What is needed
This exercise calls for every record to be set down again, exactly and in full.

------------------------------------------------------------------------

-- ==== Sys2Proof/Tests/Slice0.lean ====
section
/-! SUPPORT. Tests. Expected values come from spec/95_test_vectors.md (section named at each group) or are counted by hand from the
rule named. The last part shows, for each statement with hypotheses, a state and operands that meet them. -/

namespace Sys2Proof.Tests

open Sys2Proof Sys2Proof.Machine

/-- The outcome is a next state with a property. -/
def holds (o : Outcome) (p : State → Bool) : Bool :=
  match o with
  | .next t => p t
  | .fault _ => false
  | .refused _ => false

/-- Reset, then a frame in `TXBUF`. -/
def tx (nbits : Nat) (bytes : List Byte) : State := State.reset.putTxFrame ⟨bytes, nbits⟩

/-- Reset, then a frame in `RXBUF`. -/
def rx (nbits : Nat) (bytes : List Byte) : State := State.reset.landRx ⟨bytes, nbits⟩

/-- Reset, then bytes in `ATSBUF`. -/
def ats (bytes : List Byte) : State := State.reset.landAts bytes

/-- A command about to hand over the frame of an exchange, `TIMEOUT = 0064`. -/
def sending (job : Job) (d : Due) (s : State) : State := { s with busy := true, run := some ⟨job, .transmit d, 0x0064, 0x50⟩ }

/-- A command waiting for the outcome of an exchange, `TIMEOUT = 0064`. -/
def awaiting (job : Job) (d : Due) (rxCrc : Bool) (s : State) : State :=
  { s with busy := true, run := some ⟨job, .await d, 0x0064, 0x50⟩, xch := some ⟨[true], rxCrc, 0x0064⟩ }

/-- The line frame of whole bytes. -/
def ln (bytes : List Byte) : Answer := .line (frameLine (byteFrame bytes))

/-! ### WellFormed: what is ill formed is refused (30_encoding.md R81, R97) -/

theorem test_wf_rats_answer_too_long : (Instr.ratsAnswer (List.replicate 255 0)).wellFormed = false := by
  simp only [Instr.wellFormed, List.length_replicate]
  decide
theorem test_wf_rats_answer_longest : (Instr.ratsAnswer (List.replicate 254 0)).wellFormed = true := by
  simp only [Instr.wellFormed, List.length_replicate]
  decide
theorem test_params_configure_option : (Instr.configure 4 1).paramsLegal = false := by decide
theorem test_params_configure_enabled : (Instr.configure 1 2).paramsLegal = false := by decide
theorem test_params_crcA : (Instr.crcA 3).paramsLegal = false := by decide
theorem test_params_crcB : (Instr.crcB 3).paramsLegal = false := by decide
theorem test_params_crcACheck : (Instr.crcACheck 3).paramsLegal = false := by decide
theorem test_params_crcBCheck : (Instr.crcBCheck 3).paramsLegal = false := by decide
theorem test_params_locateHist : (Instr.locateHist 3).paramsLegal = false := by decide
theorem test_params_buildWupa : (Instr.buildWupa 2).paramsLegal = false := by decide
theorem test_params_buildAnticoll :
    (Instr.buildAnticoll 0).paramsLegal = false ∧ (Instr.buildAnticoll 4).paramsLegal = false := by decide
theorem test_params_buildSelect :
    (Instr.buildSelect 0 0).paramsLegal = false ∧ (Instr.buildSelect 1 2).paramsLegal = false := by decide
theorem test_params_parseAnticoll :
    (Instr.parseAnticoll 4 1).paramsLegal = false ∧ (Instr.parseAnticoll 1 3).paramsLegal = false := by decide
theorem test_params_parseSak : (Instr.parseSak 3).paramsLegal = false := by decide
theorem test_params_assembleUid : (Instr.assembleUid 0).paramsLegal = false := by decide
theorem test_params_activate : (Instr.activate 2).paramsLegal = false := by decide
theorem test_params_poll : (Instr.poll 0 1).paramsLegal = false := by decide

------------------------------------------------------------------------

Reply
-- ==== Sys2Proof/Tests/Slice0.lean ====
section
/-! SUPPORT. Tests. Expected values come from spec/95_test_vectors.md (section named at each group) or are counted by hand from the
rule named. The last part shows, for each statement with hypotheses, a state and operands that meet them. -/

namespace Sys2Proof.Tests

open Sys2Proof Sys2Proof.Machine

/-- The outcome is a next state with a property. -/
def holds (o : Outcome) (p : State → Bool) : Bool :=
  match o with
  | .next t => p t
  | .fault _ => false
  | .refused _ => false

/-- Reset, then a frame in `TXBUF`. -/
def tx (nbits : Nat) (bytes : List Byte) : State := State.reset.putTxFrame ⟨bytes, nbits⟩

/-- Reset, then a frame in `RXBUF`. -/
def rx (nbits : Nat) (bytes : List Byte) : State := State.reset.landRx ⟨bytes, nbits⟩

/-- Reset, then bytes in `ATSBUF`. -/
def ats (bytes : List Byte) : State := State.reset.landAts bytes

/-- A command about to hand over the frame of an exchange, `TIMEOUT = 0064`. -/
def sending (job : Job) (d : Due) (s : State) : State := { s with busy := true, run := some ⟨job, .transmit d, 0x0064, 0x50⟩ }

/-- A command waiting for the outcome of an exchange, `TIMEOUT = 0064`. -/
def awaiting (job : Job) (d : Due) (rxCrc : Bool) (s : State) : State :=
  { s with busy := true, run := some ⟨job, .await d, 0x0064, 0x50⟩, xch := some ⟨[true], rxCrc, 0x0064⟩ }

/-- The line frame of whole bytes. -/
def ln (bytes : List Byte) : Answer := .line (frameLine (byteFrame bytes))

/-! ### WellFormed: what is ill formed is refused (30_encoding.md R81, R97) -/

theorem test_wf_rats_answer_too_long : (Instr.ratsAnswer (List.replicate 255 0)).wellFormed = false := by
  simp only [Instr.wellFormed, List.length_replicate]
  decide
theorem test_wf_rats_answer_longest : (Instr.ratsAnswer (List.replicate 254 0)).wellFormed = true := by
  simp only [Instr.wellFormed, List.length_replicate]
  decide
theorem test_params_configure_option : (Instr.configure 4 1).paramsLegal = false := by decide
theorem test_params_configure_enabled : (Instr.configure 1 2).paramsLegal = false := by decide
theorem test_params_crcA : (Instr.crcA 3).paramsLegal = false := by decide
theorem test_params_crcB : (Instr.crcB 3).paramsLegal = false := by decide
theorem test_params_crcACheck : (Instr.crcACheck 3).paramsLegal = false := by decide
theorem test_params_crcBCheck : (Instr.crcBCheck 3).paramsLegal = false := by decide
theorem test_params_locateHist : (Instr.locateHist 3).paramsLegal = false := by decide
theorem test_params_buildWupa : (Instr.buildWupa 2).paramsLegal = false := by decide
theorem test_params_buildAnticoll :
    (Instr.buildAnticoll 0).paramsLegal = false ∧ (Instr.buildAnticoll 4).paramsLegal = false := by decide
theorem test_params_buildSelect :
    (Instr.buildSelect 0 0).paramsLegal = false ∧ (Instr.buildSelect 1 2).paramsLegal = false := by decide
theorem test_params_parseAnticoll :
    (Instr.parseAnticoll 4 1).paramsLegal = false ∧ (Instr.parseAnticoll 1 3).paramsLegal = false := by decide
theorem test_params_parseSak : (Instr.parseSak 3).paramsLegal = false := by decide
theorem test_params_assembleUid : (Instr.assembleUid 0).paramsLegal = false := by decide
theorem test_params_activate : (Instr.activate 2).paramsLegal = false := by decide
theorem test_params_poll : (Instr.poll 0 1).paramsLegal = false := by decide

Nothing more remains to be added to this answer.